I. Their demand is piously bold: Thus saith the Lord God of Israel, Let my people go, Ex 5:1. Moses, in treating with the elders of Israel, is directed to call God the God of their fathers; but, in treating with Pharaoh, they call him the God of Israel, and it is the first time we find him called so in scripture: he is called the God of Israel, the person (Ge 33:20); but here it is Israel, the people. They are just beginning to be formed into a people when God is called their God. Moses, it is likely, was directed to call him so, at least it might be inferred from Ex 9:22, Israel is my son. In this great name they deliver their message: Let my people go.
1. They were God's people, and therefore Pharaoh ought not to detain them in bondage. Note, God will own his own people, though ever so poor and despicable, and will find a time to plead their cause.
"The Israelites are slaves in Egypt, but they are my people," says God, "and I will not suffer them to be always trampled upon."
See Isa 52:4-5.
2. He expected services and sacrifices from them, and therefore they must have leave to go where they could freely exercise their religion, without giving offence to, or receiving offence from, the Egyptians. Note, God delivers his people out of the hand of their enemies, that they may serve him, and serve him cheerfully, that they may hold a feast to him, which they may do, while they have his favour and presence, even in a wilderness, a dry and barren land.
II. Pharaoh's answer is impiously bold: Who is the Lord, that I should obey his voice? Ex 5:2. Being summoned to surrender, he thus hangs out the flag of defiance, hectors Moses and the God that sends him, and peremptorily refuses to let Israel go; he will not treat about it, nor so much as bear the mention of it. Observe,
1. How scornfully he speaks of the God of Israel:
"Who is Jehovah? I neither know him nor care for him, neither value him nor fear him:"
it is a hard name that he never heard of before, but he resolves it shall be no bug-bear to him. Israel was now a despised oppressed people, looked on as the tail of the nation, and, by the character they bore, Pharaoh makes his estimate of their God, and concludes that he made no better a figure among the gods than his people did among the nations. Note, Hardened persecutors are more malicious against God himself than they are against his people.
See Isa 37:23.
Isa 37:22 This is the word which the Lord has said about him: In the eyes of the virgin daughter of Zion you are shamed and laughed at; the daughter of Jerusalem has made sport of you.

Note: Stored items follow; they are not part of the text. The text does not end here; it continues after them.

-- ==== Sys2Proof/Laws/Registers.lean ====
section
/-! SUPPORT. Reading a register after a write (R14), and reading registers after the pair and flag operations (R17,
R18). -/

namespace Sys2Proof.Machine

@[simp] theorem State.readReg_zero (s : State) : s.readReg 0#5 = 0#32 := rfl

/-- Only `x` matters to a register read. -/
theorem State.readReg_congr {s t : State} (h : t.x = s.x) (n : RegNum) : t.readReg n = s.readReg n := by
  simp [State.readReg, h]

theorem State.readReg_writeReg (s : State) (n m : RegNum) (v : Word) :
    (s.writeReg n v).readReg m = if m = n ∧ n ≠ 0#5 then v else s.readReg m := by
  unfold State.writeReg
  by_cases hn : n = 0#5
  · simp [hn]
  · rw [if_neg hn]
    by_cases hm : m = 0#5
    · subst hm
      have : ¬ (0#5 = n ∧ n ≠ 0#5) := fun h => hn h.1.symm
      simp [State.readReg, this]
    · have key : (n.toNat - 1 = m.toNat - 1) ↔ m = n := by
        constructor
        · intro h
          apply BitVec.eq_of_toNat_eq
          have a : n.toNat ≠ 0 := fun e => hn (BitVec.eq_of_toNat_eq e)
          have b : m.toNat ≠ 0 := fun e => hm (BitVec.eq_of_toNat_eq e)
          omega
        · rintro rfl; rfl
      simp [State.readReg, hm, hn, Vector.getElem_set, key]

@[simp] theorem State.readReg_advance (s : State) (n : RegNum) : s.advance.readReg n = s.readReg n := rfl

@[simp] theorem State.readReg_setZ64 (s : State) (res : DWord) (n : RegNum) :
    (s.setZ64 res).readReg n = s.readReg n := rfl

@[simp] theorem State.readReg_setNVC64 (s : State) (res : DWord) (n : RegNum) :
    (s.setNVC64 res).readReg n = s.readReg n := State.readReg_congr (by simp) n

/-- The first register of an even-numbered pair is the high one by `PAIR_HIGH_WORD` (R17). -/
theorem firstIsHigh_even {h : PairHighWord} {p : Pair} (hp : isOdd p.first = false) :
    firstIsHigh h p = decide (h = .even) := by cases h <;> simp [firstIsHigh, hp]

/-- The first register of an odd-numbered pair is the high one (R19). -/
theorem firstIsHigh_odd {h : PairHighWord} {p : Pair} (hp : isOdd p.first = true) : firstIsHigh h p = true := by
  cases h <;> simp [firstIsHigh, hp]

/-- One half of a 64-bit value: the high one, or the low one. -/
def half (high : Bool) (v : DWord) : Word := if high then v.extractLsb' 32 32 else v.extractLsb' 0 32

/-- The half of a 64-bit value that the first register of a pair holds (R17, R19). -/
def firstHalf (c : Config) (p : Pair) (v : DWord) : Word := half (firstIsHigh c.pairHighWord p) v

/-- The half that the second register holds (R17, R19). -/
def secondHalf (c : Config) (p : Pair) (v : DWord) : Word := half (!firstIsHigh c.pairHighWord p) v

/-- A register after `PairWrite` of two different registers: its half if it is one of them and is not register 0, else
what it held (R18). -/
theorem State.readReg_pairWrite (s : State) (p : Pair) (v : DWord) (n : RegNum) (h : p.first ≠ p.second) :
    (s.pairWrite p v).readReg n =
      if n = 0#5 then 0#32 else if n = p.first then firstHalf s.cfg p v
      else if n = p.second then secondHalf s.cfg p v else s.readReg n := by
  unfold State.pairWrite firstHalf secondHalf half
  by_cases h0 : n = 0#5
  · subst h0; simp
  · cases firstIsHigh s.cfg.pairHighWord p <;> simp only [State.readReg_writeReg, h0, if_false, if_true,
      Bool.false_eq_true, Bool.not_true, Bool.not_false]
    all_goals
      by_cases h1 : n = p.first
      · have : n ≠ p.second := fun e => h (h1 ▸ e)
        have h2 : p.first ≠ 0#5 := h1 ▸ h0
        simp [h1, h, h2]
      · by_cases h2 : n = p.second
        · have h3 : p.second ≠ 0#5 := h2 ▸ h0
          simp [h2, h3, Ne.symm h]
        · simp [h1, h2]

@[simp] theorem State.pairRead_advance (s : State) (p : Pair) : s.advance.pairRead p = s.pairRead p := rfl

theorem high_append (a b : Word) : (a ++ b : DWord).extractLsb' 32 32 = a := BitVec.extractLsb'_append_eq_left

theorem low_append (a b : Word) : (a ++ b : DWord).extractLsb' 0 32 = b := BitVec.extractLsb'_append_eq_right

/-- The two halves of a pair read are its two registers. -/
theorem State.firstHalf_pairRead (s : State) (p : Pair) : firstHalf s.cfg p (s.pairRead p) = s.readReg p.first := by
  unfold State.pairRead firstHalf half
  cases firstIsHigh s.cfg.pairHighWord p <;>
    simp only [if_true, if_false, Bool.false_eq_true, high_append, low_append]

theorem State.secondHalf_pairRead (s : State) (p : Pair) :
    secondHalf s.cfg p (s.pairRead p) = s.readReg p.second := by
  unfold State.pairRead secondHalf half
  cases firstIsHigh s.cfg.pairHighWord p <;>
    simp only [if_true, if_false, Bool.false_eq_true, Bool.not_true, Bool.not_false, high_append, low_append]

section Halves

variable (high : Bool) (a b : DWord)

@[simp] theorem half_or : half high (a ||| b) = half high a ||| half high b := by
  cases high <;> exact BitVec.extractLsb'_or
@[simp] theorem half_and : half high (a &&& b) = half high a &&& half high b := by
  cases high <;> exact BitVec.extractLsb'_and
@[simp] theorem half_xor : half high (a ^^^ b) = half high a ^^^ half high b := by
  cases high <;> exact BitVec.extractLsb'_xor

theorem extractLsb'_not_of_le (v : DWord) (lo : Nat) (h : lo ≤ 32) :
    (~~~v).extractLsb' lo 32 = ~~~(v.extractLsb' lo 32) := by
  apply BitVec.eq_of_getLsbD_eq
  intro i hi
  simp [hi]
  omega

@[simp] theorem half_not : half high (~~~a) = ~~~half high a := by
  cases high <;> exact extractLsb'_not_of_le a _ (by decide)

/-- A 64-bit value is zero exactly when both halves are. -/
theorem halves_zero : a = 0#64 ↔ half high a = 0#32 ∧ half (!high) a = 0#32 := by
  have ext : a = 0#64 ↔ a.extractLsb' 32 32 = 0#32 ∧ a.extractLsb' 0 32 = 0#32 := by
    constructor
    · rintro rfl; exact ⟨by decide, by decide⟩
    · rintro ⟨h1, h2⟩
      apply BitVec.eq_of_getLsbD_eq
      intro i hi
      by_cases hl : i < 32
      · have := congrArg (fun b => b.getLsbD i) h2
        simpa [hl] using this
      · have h3 := congrArg (fun b => b.getLsbD (i - 32)) h1
        have h4 : i - 32 < 32 := by omega
        have h5 : 32 + (i - 32) = i := by omega
        simpa [h4, h5] using h3
  cases high <;> simp only [half, if_true, if_false, Bool.false_eq_true, Bool.not_true, Bool.not_false, ext]
  exact and_comm

end Halves

end Sys2Proof.Machine
end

23 Against whom have you said evil and bitter things? and against whom has your voice been loud and your eyes lifted up? even against the Holy One of Israel.
24 You have sent your servants with evil words against the Lord, and have said, With all my war-carriages I have come up to the top of the mountains, to the inmost parts of Lebanon; and its tall cedars will be cut down, and the best trees of its woods: I will come up into his highest places, into his thick woods.
25 I have made water-holes and taken their waters, and with my foot I have made all the rivers of Egypt dry.
(BBE)
Again, Ignorance and contempt of God are at the bottom of all the wickedness that is in the world. Men know not the Lord, or have very low and mean thoughts of him, and therefore they obey not his voice, nor will let any thing go for him.
2. How proudly he speaks of himself:
"That I should obey his voice; I, the king of Egypt, a great people, obey the God of Israel, a poor enslaved people? Shall I, that rule the Israel of God, obey the God of Israel? No, it is below me; I scorn to answer his summons."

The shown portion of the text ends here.